# Garage rafter (attic) drywall



## rdalep (Aug 31, 2010)

I want to drywall the ceiling or rafters in my garage attic. It was built with floor joists, and 3/4" plywood so it would be adequate for a storage room. Do I need to insulate before I drywall or do I go without? The garage is a stand alone 2 car garage. We live in Southern California (near the beach - no 100 degree heat) and the garage is neither heated or air conditioned. Thanks for any input.


----------



## Axecutioner-B (May 18, 2010)

I drywalled my garage without any insulation. I Live in Phoenix & i am niether heating nor air conditioning it. If you are not trying to control the temp inside it i see no reason why you would need to insulate


----------



## Scuba_Dave (Jan 16, 2009)

I do not have any plans to heat or AC my garage
But I'm still insulating everything, not that much $$
Much easier to do it before the drywall goes up
And if I ever need to heat or AC the space.....
Never know when I may need to throw some heat in there to work on something in the winter


----------



## Gary in WA (Mar 11, 2009)

Since it is a stand alone garage without a living space attached or above, it would be foolish to insulate it. Be sure you have ridge and soffit vents if the fire code for your area permits to remove any moisture from the just parked vehicles. 

Gary


----------



## fabrk8r (Feb 12, 2010)

In your climate I wouldn't worry about insulating it unless you plan to spend a lot of time in the garage working.
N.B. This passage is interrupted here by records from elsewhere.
-- ==== Sys2Proof/Tests/Slice0.lean ====
section
/-! SUPPORT. The model's own tests: expected values are those of 95_test_vectors.md or are worked by hand from the rule
named. Then, for every statement with hypotheses, a witness that meets them. -/

namespace Sys2Proof.Tests

open Sys2Proof.Machine

/-! ### Helpers -/

/-- Reset with KEYBITS = 32 (W = 4), BASE = 0x40000. -/
def base32 : State := State.resetWith { keyBits := 32, base := 0x40000 }

/-- Reset with some registers set. -/
def withRegs (l : List (Reg × Word)) : State := l.foldl (fun s p => s.setReg p.1 p.2) base32

/-- Reset with the three buffers set and the collaborator's replies fixed. -/
def withBufs (m k n : List Byte) (replies : List Bool) : State :=
  { ((base32.setBuf .m m).setBuf .k k).setBuf .n n with replies := replies }

/-- The next state, where there is one. -/
def nextOf (o : Host.Outcome State Fault Refusal) : Option State :=
  match o with
  | .next t => some t
  | .fault _ => none
  | .refused _ => none

/-- A register, and ERR, after an instruction. -/
def regErr (i : Instr) (s : State) (r : Reg) : Option (Word × BitVec 8) :=
  (nextOf (exec i s)).map (fun t => (t.reg r, t.err))

/-- The bytes of MBUF, and ERR, after an instruction. -/
def mbufErr (i : Instr) (s : State) : Option (List Byte × BitVec 8) :=
  (nextOf (exec i s)).map (fun t => (t.bufBytes .m, t.err))

/-- The state after a list of inputs. -/
def runInputs (l : List Input) (s : State) : Option State :=
  nextOf (Host.Core.run core l.length { s with inputs := l })

/-! ### WellFormed (R85) -/

theorem test_wf_xgcd_refuses_14 : (Instr.xgcd 14 1 2).wellFormed = false := by decide
theorem test_wf_xgcd_allows_13 : (Instr.xgcd 13 1 2).wellFormed = true := by decide
theorem test_wf_mrfact_refuses_15 : (Instr.mrfact 15 1).wellFormed = false := by decide
theorem test_wf_mrfact_allows_14 : (Instr.mrfact 14 1).wellFormed = true := by decide
theorem test_assemble_refuses : assemble (.xgcd 14 1 2) = none ∧ assemble (.mrfact 15 1) = none := by decide

/-! ### Decode: each word written out by R81: opcode, rd, rs1, rs2, rs3, rs4, nw, res -/

theorem test_decode_madd : decode 0b000001_0000_0001_0010_0011_0000_0_00000 = .ok (.madd 0 1 2 3) := by decide
theorem test_decode_maddNw : decode 0b000001_0100_0001_1111_0000_0000_1_00000 = .ok (.maddNw 4 1 15) := by decide
theorem test_decode_mmul : decode 0b000010_0001_0001_0001_0011_0000_0_00000 = .ok (.mmul 1 1 1 3) := by decide
theorem test_decode_mmulNw : decode 0b000010_0101_0001_0010_0000_0000_1_00000 = .ok (.mmulNw 5 1 2) := by decide
theorem test_decode_mpow : decode 0b000011_1001_1010_1011_1100_0000_0_00000 = .ok (.mpow 9 10 11 12) := by decide
theorem test_decode_mpowNw : decode 0b000011_0001_0001_0010_0000_0000_1_00000 = .ok (.mpowNw 1 1 2) := by decide
theorem test_decode_gcd : decode 0b000100_0110_0100_0101_0000_0000_0_00000 = .ok (.gcd 6 4 5) := by decide
theorem test_decode_xgcd : decode 0b000101_1101_0001_0010_0000_0000_0_00000 = .ok (.xgcd 13 1 2) := by decide
theorem test_decode_minv : decode 0b000110_1110_1100_0000_1000_0000_0_00000 = .ok (.minv 14 12 8) := by decide
theorem test_decode_mrfact : decode 0b001000_1110_0001_0000_0000_0000_0_00000 = .ok (.mrfact 14 1) := by decide
theorem test_decode_mrwit : decode 0b001001_0101_0001_0100_0010_0011_0_00000 = .ok (.mrwit 5 1 4 2 3) := by decide
theorem test_decode_mrtest : decode 0b001010_0110_0001_0000_0000_0000_0_00000 = .ok (.mrtest 6 1) := by decide
theorem test_decode_rsa64 : decode 0b001100_0101_0000_0100_0011_0000_0_00000 = .ok (.rsa64 5 0 4 3) := by decide
theorem test_decode_rsaw : decode 0b001101_0000_0000_0000_0000_0000_0_00000 = .ok .rsaw := by decide
theorem test_decode_zeroize : decode 0b111111_0000_0000_0000_0000_0000_0_00000 = .ok .zeroize := by decide

/-- The illegal rows of 95_test_vectors.md §6. -/
theorem test_decode_illegal :
    decode 0x00000000 = .error .reservedOpcode ∧ decode 0x1C000000 = .error .reservedOpcode ∧
    decode 0x2C000000 = .error .reservedOpcode ∧ decode 0x30048C01 = .error .reservedBits ∧
    decode 0xFC000001 = .error .reservedBits ∧ decode 0x30048C40 = .error .nonzeroField ∧
    decode 0x30048C20 = .error .nonzeroField ∧ decode 0x0C448C20 = .error .nonzeroField ∧
    decode 0x10048400 = .error .nonzeroField ∧ decode 0x18048C00 = .error .nonzeroField ∧
    decode 0x24000020 = .error .nonzeroField ∧ decode 0x28448000 = .error .nonzeroField ∧
    decode 0x34400000 = .error .nonzeroField ∧ decode 0x17848000 = .error .rdBound ∧
    decode 0x23C40000 = .error .rdBound ∧ decode 0x0000000130048C00 = .error .upperHalf := by decide

/-- Encodings in the programs of 95_test_vectors.md §7. -/
theorem test_encode_programs :
    encode (.rsa64 6 7 2 3) = 0x319C8C00 ∧ encode (.maddNw 5 2 15) = 0x054BC020 ∧ encode (.minv 14 12 8) = 0x1BB02000 ∧
    encode (.mrwit 5 1 4 2 3) = 0x254508C0 ∧ encode (.mrfact 2 1) = 0x20840000 ∧ encode (.gcd 13 12 8) = 0x13720000 := by
  decide

/-- Assembly text (R90). -/
theorem test_asm : (Instr.maddNw 4 1 15).asm = "MADD.NW R4, R1, R15" ∧ Instr.rsaw.asm = "RSAW" := by decide

/-- Assembly lines of 95_test_vectors.md §7 and R92, in either case; an illegal rd and a wrong operand count. -/
theorem test_assemble_text :
    assembleText "RSA64 R6, R7, R2, R3" = some 0x319C8C00 ∧ assembleText "mmul.nw r5, r1, r2" = some 0x09448020 ∧
    assembleText "ZEROIZE" = some 0xFC000000 ∧ parseAsm "MSQR.NW R1, R10" = some (.mmulNw 1 10 10) ∧
    assembleText "XGCD R14, R1, R2" = none ∧ assembleText "GCD R1, R2" = none ∧ assembleText "GCD R1, R2, R16" = none := by
  decide +kernel

/-- MSQR (R91), and the same-register vector of 95 §2: 25 mod 7 into the source register. -/
theorem test_msqr : regErr (.msqr 1 1 3) (withRegs [(1, 5), (3, 7)]) 1 = some (4, 0) := by decide

/-! ### Instructions: 95_test_vectors.md §2 to §5 -/

theorem test_madd_sum_above_width : regErr (.madd 0 1 2 3)
    (withRegs [(1, 0xFFFFFFFFFFFFFFFE), (2, 0xFFFFFFFFFFFFFFFE), (3, 0xFFFFFFFFFFFFFFFF)]) 0 =
    some (0xFFFFFFFFFFFFFFFD, 0) := by decide
theorem test_madd_example : regErr (.madd 0 1 2 3) (withRegs [(1, 10), (2, 20), (3, 7)]) 0 = some (2, 0) := by decide
theorem test_maddNw_wraps : regErr (.maddNw 0 1 2) (withRegs [(1, 0xFFFFFFFFFFFFFFFF), (2, 1), (0, 9)]) 0 = some (0, 0) := by
  decide
theorem test_mmul_full_product : regErr (.mmul 0 1 2 3)
    (withRegs [(1, 0x100000000), (2, 0x100000000), (3, 0xFFFFFFFFFFFFFFFF)]) 0 = some (1, 0) := by decide
theorem test_mmul_sentinel : regErr (.mmul 0 1 2 3) (withRegs [(1, 0x8000000000000000), (2, 2), (0, 5)]) 0 = some (0, 0) := by
  decide
theorem test_mmulNw_doc : regErr (.mmulNw 0 1 2) (withRegs [(1, 61), (2, 53)]) 0 = some (3233, 0) := by decide
theorem test_mpow_doc : regErr (.mpow 0 1 2 3) (withRegs [(1, 65), (2, 17), (3, 3233)]) 0 = some (2790, 0) := by decide
theorem test_mpow_zero_exponent_mod_one : regErr (.mpow 0 1 2 3) (withRegs [(1, 5), (3, 1), (0, 9)]) 0 = some (0, 0) := by
  decide
theorem test_mpowNw_exponent_not_reduced : regErr (.mpowNw 0 1 2) (withRegs [(1, 3), (2, 0xFFFFFFFFFFFFFFFF)]) 0 =
    some (0xAAAAAAAAAAAAAAAB, 0) := by decide +kernel
theorem test_mpowNw_zero_to_zero : regErr (.mpowNw 0 1 2) base32 0 = some (1, 0) := by decide
theorem test_gcd_fibonacci : regErr (.gcd 0 1 2)
    (withRegs [(1, 12200160415121876738), (2, 7540113804746346429)]) 0 = some (1, 0) := by decide +kernel
theorem test_gcd_zero_left : regErr (.gcd 0 1 2) (withRegs [(2, 9)]) 0 = some (9, 0) := by decide +kernel
theorem test_xgcd_negative_x :
    regErr (.xgcd 4 4 5) (withRegs [(4, 17), (5, 3120)]) 4 = some (1, 0) ∧
    regErr (.xgcd 4 4 5) (withRegs [(4, 17), (5, 3120)]) 5 = some (0xFFFFFFFFFFFFFE91, 0) ∧
    regErr (.xgcd 4 4 5) (withRegs [(4, 17), (5, 3120)]) 6 = some (2, 0) := by decide +kernel
theorem test_xgcd_near_bound :
    regErr (.xgcd 13 1 2) (withRegs [(1, 2), (2, 18446744073709551557)]) 14 = some (0x800000000000001E, 0) ∧
    regErr (.xgcd 13 1 2) (withRegs [(1, 2), (2, 18446744073709551557)]) 15 = some (1, 0) := by decide +kernel
theorem test_minv_corrected : regErr (.minv 0 1 2) (withRegs [(1, 17), (2, 3120)]) 0 = some (2753, 0) := by decide +kernel
theorem test_minv_no_inverse_and_zero :
    regErr (.minv 0 1 2) (withRegs [(1, 6), (2, 9), (0, 5)]) 0 = some (0, 0) ∧
    regErr (.minv 0 1 2) (withRegs [(1, 5), (0, 5)]) 0 = some (5, 10) := by decide +kernel
theorem test_mrfact_vectors :
    regErr (.mrfact 2 1) (withRegs [(1, 561)]) 2 = some (4, 0) ∧ regErr (.mrfact 2 1) (withRegs [(1, 561)]) 3 = some (35, 0) ∧
    regErr (.mrfact 2 1) base32 3 = some (0xFFFFFFFFFFFFFFFF, 0) := by decide +kernel
theorem test_mrfact_one : regErr (.mrfact 2 1) (withRegs [(1, 1), (2, 7)]) 2 = some (7, 9) := by decide +kernel
theorem test_mrwit_composite : regErr (.mrwit 5 1 4 2 3) (withRegs [(1, 561), (4, 2), (2, 4), (3, 35), (5, 9)]) 5 =
    some (0, 0) := by decide +kernel
theorem test_mrwit_minus_one_needs_k :
    regErr (.mrwit 5 1 4 2 3) (withRegs [(1, 41), (4, 40), (2, 3), (3, 5)]) 5 = some (1, 0) ∧
    regErr (.mrwit 5 1 4 2 3) (withRegs [(1, 41), (4, 40), (2, 0), (3, 5), (5, 9)]) 5 = some (0, 0) ∧
    regErr (.mrwit 5 1 4 2 3) (withRegs [(1, 41), (2, 64), (5, 9)]) 5 = some (9, 9) := by decide +kernel
theorem test_mrtest_pseudoprime : regErr (.mrtest 0 1) (withRegs [(1, 3825123056546413051), (0, 9)]) 0 = some (0, 0) := by
  decide +kernel
theorem test_mrtest_largest_prime : regErr (.mrtest 0 1) (withRegs [(1, 18446744073709551557)]) 0 = some (1, 0) := by
  decide +kernel
theorem test_rsa64_doc : regErr (.rsa64 5 0 4 3) (withRegs [(0, 2790), (4, 2753), (3, 3233)]) 5 = some (65, 0) := by
  decide +kernel
theorem test_rsa64_boundary :
    regErr (.rsa64 6 7 2 3) (withRegs [(7, 3233), (2, 17), (3, 3233), (6, 5)]) 6 = some (0, 0) ∧
    regErr (.rsa64 6 7 2 3) (withRegs [(7, 3234), (2, 17), (3, 3233), (6, 5)]) 6 = some (5, 3) := by decide +kernel
theorem test_rsaw_doc : mbufErr .rsaw (withBufs [0, 0, 0, 0x41] [0, 0, 0, 0x11] [0, 0, 0x0C, 0xA1] (List.replicate 6 true)) =
    some ([0, 0, 0x0A, 0xE6], 0) := by decide +kernel
theorem test_rsaw_boundary_and_fail :
    mbufErr .rsaw (withBufs [0, 0, 0x0C, 0xA1] [1] [0, 0, 0x0C, 0xA1] (List.replicate 6 true)) =
      some ([0, 0, 0x0C, 0xA1], 3) ∧
    mbufErr .rsaw (withBufs [0, 0, 0, 0x41] [0, 0, 0, 0x11] [0, 0, 0x0C, 0xA1] [true, true, true, true, false]) =
      some ([0, 0, 0, 0x41], 11) := by decide +kernel
theorem test_zeroize :
    (nextOf (exec .zeroize ({ withBufs [1] [2] [3] [] with busyerr := true, ie := true }.setReg 15 7))).map
      (fun t => (t.x, t.mem, t.busyerr, t.ie, t.err)) = some (Vector.replicate 16 0, [], true, true, 0) := by decide +kernel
I drywalled (1/2") and insulated (R-13 papered) my detached garage sidewalls and ceiling because I spend alot of time in it during the entire year. I have a NG unit heater, but in the summer I just open the doors and run a box fan.

For me, a secondary benefit of insulating and drywalling is noise suppression. I like my stereo.


----------



## Scuba_Dave (Jan 16, 2009)

GBR in WA said:


> Since it is a stand alone garage without a living space attached or above, it would be foolish to insulate it. Be sure you have ridge and soffit vents if the fire code for your area permits to remove any moisture from the just parked vehicles.
> 
> Gary


Foolish to insulate a space ?
I find that idea foolish
Garages are used all the time for other purposes
A little advanced planning can save the next homeowner from more trouble


----------



## Gary in WA (Mar 11, 2009)

Unless the climate in Southern CA has changed a lot since I lived there for 6 months, to what benefit would insulation serve the storage items without heat or AC in a detached garage attic space as long as it is ventilated? Not all garages, keep it in context....... 

Gary


----------